Task prompt:
Nothing but a number belongs in the answer: the count of lines below that contain the word "execSlotcntLRead".

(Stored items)
——

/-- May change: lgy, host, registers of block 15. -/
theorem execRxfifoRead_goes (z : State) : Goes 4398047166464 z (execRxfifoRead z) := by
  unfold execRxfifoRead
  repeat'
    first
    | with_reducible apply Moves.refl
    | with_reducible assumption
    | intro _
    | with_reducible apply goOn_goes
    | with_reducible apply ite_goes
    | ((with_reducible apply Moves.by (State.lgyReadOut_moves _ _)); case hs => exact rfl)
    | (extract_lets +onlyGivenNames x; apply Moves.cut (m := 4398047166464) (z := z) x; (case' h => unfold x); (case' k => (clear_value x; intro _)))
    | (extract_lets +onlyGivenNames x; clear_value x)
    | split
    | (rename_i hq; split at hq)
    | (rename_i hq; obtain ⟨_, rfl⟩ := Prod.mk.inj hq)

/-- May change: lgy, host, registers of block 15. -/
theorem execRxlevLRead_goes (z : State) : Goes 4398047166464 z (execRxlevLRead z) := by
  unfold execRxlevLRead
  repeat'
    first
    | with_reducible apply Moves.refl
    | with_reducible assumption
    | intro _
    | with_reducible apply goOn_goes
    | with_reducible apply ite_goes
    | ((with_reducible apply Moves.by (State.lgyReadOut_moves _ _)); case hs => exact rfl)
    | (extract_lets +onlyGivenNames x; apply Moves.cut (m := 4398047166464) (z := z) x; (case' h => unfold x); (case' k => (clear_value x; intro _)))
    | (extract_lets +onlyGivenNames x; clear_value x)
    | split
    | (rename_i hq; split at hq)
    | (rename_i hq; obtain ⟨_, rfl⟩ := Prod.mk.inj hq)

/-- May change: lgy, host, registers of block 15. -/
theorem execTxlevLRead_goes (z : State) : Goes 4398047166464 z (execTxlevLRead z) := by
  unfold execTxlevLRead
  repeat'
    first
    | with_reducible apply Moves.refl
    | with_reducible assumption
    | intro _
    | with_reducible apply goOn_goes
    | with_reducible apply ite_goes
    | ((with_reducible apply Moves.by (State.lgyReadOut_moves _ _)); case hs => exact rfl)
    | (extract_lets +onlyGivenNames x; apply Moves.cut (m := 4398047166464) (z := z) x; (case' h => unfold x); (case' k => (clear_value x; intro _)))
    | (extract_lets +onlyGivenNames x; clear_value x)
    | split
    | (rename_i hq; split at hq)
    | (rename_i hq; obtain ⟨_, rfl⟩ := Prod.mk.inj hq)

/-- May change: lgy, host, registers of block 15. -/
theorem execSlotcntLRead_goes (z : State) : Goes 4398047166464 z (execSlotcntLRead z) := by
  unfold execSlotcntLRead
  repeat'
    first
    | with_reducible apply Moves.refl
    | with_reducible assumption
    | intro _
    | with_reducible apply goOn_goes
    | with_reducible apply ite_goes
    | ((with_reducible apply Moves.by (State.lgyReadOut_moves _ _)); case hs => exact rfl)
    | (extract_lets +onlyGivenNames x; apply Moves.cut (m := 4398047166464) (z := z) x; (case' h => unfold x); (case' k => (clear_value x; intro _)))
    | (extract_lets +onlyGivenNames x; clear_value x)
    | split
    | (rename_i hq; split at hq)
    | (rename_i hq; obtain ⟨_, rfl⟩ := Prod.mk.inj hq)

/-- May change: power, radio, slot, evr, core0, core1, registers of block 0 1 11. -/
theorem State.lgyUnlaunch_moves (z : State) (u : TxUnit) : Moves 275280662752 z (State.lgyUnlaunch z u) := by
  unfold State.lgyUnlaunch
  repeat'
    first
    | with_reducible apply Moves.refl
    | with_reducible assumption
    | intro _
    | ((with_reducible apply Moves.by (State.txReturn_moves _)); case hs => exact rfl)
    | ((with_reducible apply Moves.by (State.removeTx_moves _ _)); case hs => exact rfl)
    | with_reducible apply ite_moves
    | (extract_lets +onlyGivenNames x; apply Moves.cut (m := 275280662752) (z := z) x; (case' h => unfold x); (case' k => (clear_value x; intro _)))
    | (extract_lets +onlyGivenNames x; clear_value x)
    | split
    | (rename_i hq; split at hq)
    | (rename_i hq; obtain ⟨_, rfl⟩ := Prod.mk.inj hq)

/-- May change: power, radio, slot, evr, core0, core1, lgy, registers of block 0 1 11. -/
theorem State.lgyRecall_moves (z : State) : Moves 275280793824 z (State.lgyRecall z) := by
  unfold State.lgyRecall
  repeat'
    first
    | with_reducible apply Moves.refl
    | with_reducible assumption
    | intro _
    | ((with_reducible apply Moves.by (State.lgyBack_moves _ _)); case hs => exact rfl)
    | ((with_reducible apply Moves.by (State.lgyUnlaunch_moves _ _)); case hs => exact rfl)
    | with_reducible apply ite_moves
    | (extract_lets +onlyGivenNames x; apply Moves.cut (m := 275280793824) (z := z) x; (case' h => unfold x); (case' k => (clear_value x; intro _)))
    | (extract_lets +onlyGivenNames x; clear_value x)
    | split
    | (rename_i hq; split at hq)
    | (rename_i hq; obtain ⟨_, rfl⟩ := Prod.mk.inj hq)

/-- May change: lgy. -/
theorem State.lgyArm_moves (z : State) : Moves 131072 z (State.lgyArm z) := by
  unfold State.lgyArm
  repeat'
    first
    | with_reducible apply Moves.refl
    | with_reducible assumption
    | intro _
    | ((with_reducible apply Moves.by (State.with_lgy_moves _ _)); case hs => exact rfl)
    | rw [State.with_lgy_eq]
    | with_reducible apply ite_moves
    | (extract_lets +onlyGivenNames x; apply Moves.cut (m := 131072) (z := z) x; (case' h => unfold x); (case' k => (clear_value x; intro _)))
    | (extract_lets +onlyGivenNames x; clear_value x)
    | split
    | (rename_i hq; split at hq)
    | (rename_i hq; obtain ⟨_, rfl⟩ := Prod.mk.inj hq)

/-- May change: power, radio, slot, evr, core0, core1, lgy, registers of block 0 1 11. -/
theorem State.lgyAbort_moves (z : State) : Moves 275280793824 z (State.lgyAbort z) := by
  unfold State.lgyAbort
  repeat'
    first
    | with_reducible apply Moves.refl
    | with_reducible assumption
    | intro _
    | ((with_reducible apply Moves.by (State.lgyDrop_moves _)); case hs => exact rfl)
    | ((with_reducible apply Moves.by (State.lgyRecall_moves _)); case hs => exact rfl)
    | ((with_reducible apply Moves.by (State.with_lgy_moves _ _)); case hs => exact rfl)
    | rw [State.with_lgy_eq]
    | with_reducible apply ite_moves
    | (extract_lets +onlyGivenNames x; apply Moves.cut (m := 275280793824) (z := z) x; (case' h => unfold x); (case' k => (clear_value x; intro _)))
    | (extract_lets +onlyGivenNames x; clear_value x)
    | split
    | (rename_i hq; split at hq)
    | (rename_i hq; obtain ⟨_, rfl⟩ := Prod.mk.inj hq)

——

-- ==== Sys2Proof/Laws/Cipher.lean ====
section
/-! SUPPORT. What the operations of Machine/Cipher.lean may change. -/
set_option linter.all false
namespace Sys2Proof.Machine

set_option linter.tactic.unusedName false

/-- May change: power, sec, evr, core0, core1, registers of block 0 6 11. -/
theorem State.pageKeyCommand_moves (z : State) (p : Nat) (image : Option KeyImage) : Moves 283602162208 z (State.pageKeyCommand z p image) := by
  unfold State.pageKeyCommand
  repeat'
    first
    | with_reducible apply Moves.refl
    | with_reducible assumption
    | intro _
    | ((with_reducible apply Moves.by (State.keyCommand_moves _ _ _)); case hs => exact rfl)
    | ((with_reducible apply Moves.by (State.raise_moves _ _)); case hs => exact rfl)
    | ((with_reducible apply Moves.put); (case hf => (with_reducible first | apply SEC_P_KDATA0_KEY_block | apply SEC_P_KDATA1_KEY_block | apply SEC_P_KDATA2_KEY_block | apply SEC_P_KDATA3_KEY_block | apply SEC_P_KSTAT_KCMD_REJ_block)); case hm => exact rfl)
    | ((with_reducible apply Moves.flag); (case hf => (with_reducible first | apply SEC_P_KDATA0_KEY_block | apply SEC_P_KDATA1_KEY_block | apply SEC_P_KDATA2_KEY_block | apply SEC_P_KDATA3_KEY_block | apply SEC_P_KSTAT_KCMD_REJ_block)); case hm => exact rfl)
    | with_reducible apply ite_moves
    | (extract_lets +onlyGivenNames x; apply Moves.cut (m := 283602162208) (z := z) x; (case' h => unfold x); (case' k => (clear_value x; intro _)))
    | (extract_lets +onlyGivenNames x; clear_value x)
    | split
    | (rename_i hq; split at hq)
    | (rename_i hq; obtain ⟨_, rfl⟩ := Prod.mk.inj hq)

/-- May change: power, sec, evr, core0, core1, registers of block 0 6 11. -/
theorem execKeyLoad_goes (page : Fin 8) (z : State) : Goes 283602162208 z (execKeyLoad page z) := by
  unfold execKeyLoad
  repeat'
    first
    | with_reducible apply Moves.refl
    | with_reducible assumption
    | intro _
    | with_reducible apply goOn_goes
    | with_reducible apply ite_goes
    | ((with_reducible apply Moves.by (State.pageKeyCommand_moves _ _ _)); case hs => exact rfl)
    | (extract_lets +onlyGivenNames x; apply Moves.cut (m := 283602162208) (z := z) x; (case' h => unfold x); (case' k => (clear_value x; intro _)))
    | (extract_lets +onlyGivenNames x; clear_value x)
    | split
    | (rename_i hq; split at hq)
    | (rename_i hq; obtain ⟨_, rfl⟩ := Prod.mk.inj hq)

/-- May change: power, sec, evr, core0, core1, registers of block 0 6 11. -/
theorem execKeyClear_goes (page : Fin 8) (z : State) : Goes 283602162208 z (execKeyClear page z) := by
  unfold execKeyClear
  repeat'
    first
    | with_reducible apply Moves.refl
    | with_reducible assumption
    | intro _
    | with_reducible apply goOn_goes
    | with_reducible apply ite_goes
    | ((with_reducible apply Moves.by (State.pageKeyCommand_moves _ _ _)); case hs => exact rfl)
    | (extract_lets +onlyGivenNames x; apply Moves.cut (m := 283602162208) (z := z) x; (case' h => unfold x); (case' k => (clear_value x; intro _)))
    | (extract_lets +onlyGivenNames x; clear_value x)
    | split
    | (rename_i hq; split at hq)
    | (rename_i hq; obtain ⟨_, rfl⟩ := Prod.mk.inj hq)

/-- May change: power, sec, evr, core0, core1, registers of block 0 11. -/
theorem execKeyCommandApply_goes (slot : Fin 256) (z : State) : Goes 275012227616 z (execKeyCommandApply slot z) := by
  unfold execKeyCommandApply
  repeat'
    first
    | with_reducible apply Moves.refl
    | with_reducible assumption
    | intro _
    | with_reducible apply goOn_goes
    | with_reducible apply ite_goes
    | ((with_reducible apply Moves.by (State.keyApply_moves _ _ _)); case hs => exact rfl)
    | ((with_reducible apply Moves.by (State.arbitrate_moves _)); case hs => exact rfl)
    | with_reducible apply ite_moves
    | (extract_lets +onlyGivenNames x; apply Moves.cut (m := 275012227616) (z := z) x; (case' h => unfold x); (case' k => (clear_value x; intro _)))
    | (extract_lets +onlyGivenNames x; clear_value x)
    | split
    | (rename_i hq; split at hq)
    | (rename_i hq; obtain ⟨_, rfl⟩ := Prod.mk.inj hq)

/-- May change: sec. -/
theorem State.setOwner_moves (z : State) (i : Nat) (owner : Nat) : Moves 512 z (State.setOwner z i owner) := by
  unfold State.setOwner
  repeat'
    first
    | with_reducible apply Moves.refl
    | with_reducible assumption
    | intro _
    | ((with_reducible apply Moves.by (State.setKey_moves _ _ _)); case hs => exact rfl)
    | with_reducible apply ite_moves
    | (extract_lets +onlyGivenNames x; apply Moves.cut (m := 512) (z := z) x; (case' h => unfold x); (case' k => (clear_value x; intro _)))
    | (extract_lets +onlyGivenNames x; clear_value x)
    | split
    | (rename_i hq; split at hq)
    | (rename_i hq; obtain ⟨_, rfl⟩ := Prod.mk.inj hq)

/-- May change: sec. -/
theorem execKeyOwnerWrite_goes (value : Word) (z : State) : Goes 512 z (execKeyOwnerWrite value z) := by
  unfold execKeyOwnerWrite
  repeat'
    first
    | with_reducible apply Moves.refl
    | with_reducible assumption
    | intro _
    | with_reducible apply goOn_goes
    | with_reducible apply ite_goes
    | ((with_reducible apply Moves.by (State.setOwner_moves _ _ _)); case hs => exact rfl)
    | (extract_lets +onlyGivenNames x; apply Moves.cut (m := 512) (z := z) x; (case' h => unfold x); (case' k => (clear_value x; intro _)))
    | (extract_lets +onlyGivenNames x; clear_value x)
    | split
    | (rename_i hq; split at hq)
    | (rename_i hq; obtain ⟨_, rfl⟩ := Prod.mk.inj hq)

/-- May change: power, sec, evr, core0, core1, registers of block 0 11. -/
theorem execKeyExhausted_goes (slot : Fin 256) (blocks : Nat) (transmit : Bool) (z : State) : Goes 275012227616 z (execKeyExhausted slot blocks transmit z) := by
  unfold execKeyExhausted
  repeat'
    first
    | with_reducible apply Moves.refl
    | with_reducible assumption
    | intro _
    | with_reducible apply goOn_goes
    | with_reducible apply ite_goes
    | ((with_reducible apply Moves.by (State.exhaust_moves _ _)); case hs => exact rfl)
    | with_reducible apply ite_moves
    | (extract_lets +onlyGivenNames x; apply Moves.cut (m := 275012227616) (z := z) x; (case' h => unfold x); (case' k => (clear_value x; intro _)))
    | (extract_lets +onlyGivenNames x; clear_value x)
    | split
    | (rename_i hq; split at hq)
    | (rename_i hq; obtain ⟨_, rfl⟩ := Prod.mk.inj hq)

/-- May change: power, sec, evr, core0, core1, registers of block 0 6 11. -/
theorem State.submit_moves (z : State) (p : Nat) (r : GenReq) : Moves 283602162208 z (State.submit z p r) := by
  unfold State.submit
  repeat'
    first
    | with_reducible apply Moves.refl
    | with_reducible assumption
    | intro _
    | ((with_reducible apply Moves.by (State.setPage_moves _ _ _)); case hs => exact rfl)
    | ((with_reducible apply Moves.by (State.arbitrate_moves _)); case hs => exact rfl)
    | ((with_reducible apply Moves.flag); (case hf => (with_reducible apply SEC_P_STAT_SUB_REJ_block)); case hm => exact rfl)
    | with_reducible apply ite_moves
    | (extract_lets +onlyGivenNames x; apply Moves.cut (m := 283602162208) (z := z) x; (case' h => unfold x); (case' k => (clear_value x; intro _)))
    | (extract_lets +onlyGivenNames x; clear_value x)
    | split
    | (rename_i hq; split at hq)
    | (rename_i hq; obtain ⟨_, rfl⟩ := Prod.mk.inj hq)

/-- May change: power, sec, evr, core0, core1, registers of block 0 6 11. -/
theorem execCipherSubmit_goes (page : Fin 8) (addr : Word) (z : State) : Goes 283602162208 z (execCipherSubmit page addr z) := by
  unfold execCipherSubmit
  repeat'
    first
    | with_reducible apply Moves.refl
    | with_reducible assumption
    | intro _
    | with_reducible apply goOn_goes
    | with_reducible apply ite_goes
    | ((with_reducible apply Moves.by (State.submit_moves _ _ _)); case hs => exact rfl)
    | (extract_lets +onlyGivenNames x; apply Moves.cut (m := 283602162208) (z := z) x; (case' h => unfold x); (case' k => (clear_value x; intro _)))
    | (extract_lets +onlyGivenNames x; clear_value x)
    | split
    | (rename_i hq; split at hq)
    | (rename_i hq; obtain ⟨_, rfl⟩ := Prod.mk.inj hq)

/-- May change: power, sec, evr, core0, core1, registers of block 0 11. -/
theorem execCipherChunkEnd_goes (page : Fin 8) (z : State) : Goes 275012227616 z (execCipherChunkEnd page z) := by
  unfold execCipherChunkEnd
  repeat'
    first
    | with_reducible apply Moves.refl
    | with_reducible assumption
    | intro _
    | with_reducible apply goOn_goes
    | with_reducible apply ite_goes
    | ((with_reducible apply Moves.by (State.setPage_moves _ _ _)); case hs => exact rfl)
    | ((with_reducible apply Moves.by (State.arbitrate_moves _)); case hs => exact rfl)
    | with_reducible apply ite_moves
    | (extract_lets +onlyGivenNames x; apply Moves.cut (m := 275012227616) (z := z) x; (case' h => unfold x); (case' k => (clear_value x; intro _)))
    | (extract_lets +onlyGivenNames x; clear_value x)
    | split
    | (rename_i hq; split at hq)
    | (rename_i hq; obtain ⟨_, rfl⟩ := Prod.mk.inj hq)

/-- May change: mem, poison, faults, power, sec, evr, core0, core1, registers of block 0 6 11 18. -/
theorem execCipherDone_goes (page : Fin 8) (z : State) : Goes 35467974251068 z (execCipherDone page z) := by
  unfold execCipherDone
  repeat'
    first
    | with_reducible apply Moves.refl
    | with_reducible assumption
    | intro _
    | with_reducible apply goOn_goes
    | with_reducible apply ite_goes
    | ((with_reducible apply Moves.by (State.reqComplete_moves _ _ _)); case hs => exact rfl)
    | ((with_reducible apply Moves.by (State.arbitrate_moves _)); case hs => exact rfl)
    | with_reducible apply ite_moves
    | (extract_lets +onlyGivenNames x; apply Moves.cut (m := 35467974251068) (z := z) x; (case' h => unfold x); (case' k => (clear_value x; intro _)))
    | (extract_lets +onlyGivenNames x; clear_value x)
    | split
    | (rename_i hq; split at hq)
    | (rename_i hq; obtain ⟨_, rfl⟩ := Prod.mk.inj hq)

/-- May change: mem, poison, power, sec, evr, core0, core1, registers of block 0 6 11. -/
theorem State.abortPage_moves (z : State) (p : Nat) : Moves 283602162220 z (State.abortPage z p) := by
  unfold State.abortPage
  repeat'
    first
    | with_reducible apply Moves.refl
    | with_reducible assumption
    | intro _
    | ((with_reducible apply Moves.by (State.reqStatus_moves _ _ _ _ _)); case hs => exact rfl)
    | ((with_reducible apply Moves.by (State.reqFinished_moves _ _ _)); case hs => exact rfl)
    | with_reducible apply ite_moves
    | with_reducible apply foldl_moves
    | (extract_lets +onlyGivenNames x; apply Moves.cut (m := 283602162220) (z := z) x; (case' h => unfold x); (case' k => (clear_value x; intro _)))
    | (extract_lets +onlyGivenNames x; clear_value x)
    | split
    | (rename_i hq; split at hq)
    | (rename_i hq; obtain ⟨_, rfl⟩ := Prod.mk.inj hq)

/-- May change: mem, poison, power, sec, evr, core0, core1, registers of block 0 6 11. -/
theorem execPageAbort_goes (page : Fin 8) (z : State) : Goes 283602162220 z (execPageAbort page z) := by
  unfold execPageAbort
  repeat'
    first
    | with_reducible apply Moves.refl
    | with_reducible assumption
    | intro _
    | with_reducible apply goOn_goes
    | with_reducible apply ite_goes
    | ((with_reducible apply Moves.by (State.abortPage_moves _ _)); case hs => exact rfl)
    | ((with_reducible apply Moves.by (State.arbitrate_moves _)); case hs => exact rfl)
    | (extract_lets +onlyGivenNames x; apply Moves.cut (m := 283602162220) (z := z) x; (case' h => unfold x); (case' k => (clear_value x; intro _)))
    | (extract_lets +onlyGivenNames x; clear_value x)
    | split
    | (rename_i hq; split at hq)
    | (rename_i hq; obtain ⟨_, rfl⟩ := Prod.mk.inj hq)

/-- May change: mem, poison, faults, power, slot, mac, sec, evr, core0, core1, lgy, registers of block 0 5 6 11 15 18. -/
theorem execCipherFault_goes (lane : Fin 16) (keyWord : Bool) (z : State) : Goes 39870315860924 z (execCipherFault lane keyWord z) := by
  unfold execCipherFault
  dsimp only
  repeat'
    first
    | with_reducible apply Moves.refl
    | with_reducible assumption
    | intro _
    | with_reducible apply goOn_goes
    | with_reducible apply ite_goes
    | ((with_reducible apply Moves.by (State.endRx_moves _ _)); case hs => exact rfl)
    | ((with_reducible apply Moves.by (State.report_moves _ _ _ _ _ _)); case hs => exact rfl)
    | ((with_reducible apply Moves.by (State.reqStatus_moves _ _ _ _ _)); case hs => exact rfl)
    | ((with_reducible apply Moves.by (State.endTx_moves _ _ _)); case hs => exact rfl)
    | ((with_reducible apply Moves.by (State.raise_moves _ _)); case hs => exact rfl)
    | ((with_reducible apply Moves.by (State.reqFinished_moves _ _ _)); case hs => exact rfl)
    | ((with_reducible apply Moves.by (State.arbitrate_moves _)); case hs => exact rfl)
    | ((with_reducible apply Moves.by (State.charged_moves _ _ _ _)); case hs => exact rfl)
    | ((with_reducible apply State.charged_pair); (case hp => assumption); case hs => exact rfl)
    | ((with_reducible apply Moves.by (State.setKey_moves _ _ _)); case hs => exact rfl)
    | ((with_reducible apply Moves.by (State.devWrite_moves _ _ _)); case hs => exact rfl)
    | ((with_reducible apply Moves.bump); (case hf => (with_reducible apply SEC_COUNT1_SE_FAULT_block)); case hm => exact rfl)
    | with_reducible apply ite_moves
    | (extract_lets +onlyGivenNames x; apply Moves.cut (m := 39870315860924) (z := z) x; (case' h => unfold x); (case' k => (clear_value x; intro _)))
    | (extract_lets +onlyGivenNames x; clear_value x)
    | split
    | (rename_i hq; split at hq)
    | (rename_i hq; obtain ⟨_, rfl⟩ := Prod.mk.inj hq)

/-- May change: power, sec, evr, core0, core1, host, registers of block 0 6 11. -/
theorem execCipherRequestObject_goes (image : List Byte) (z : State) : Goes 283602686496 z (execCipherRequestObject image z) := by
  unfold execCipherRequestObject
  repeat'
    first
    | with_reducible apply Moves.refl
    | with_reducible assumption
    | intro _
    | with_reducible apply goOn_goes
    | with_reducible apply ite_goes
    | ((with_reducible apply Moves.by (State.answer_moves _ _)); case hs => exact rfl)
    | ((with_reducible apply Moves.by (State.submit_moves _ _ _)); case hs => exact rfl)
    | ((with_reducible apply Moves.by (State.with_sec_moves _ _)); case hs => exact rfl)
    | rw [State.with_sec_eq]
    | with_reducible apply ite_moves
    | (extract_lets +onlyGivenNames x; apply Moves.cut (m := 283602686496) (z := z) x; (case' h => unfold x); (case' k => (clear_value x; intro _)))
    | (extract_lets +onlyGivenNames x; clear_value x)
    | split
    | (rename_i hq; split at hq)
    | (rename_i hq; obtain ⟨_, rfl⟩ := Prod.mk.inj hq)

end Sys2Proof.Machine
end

——

Solution to the exercise:
2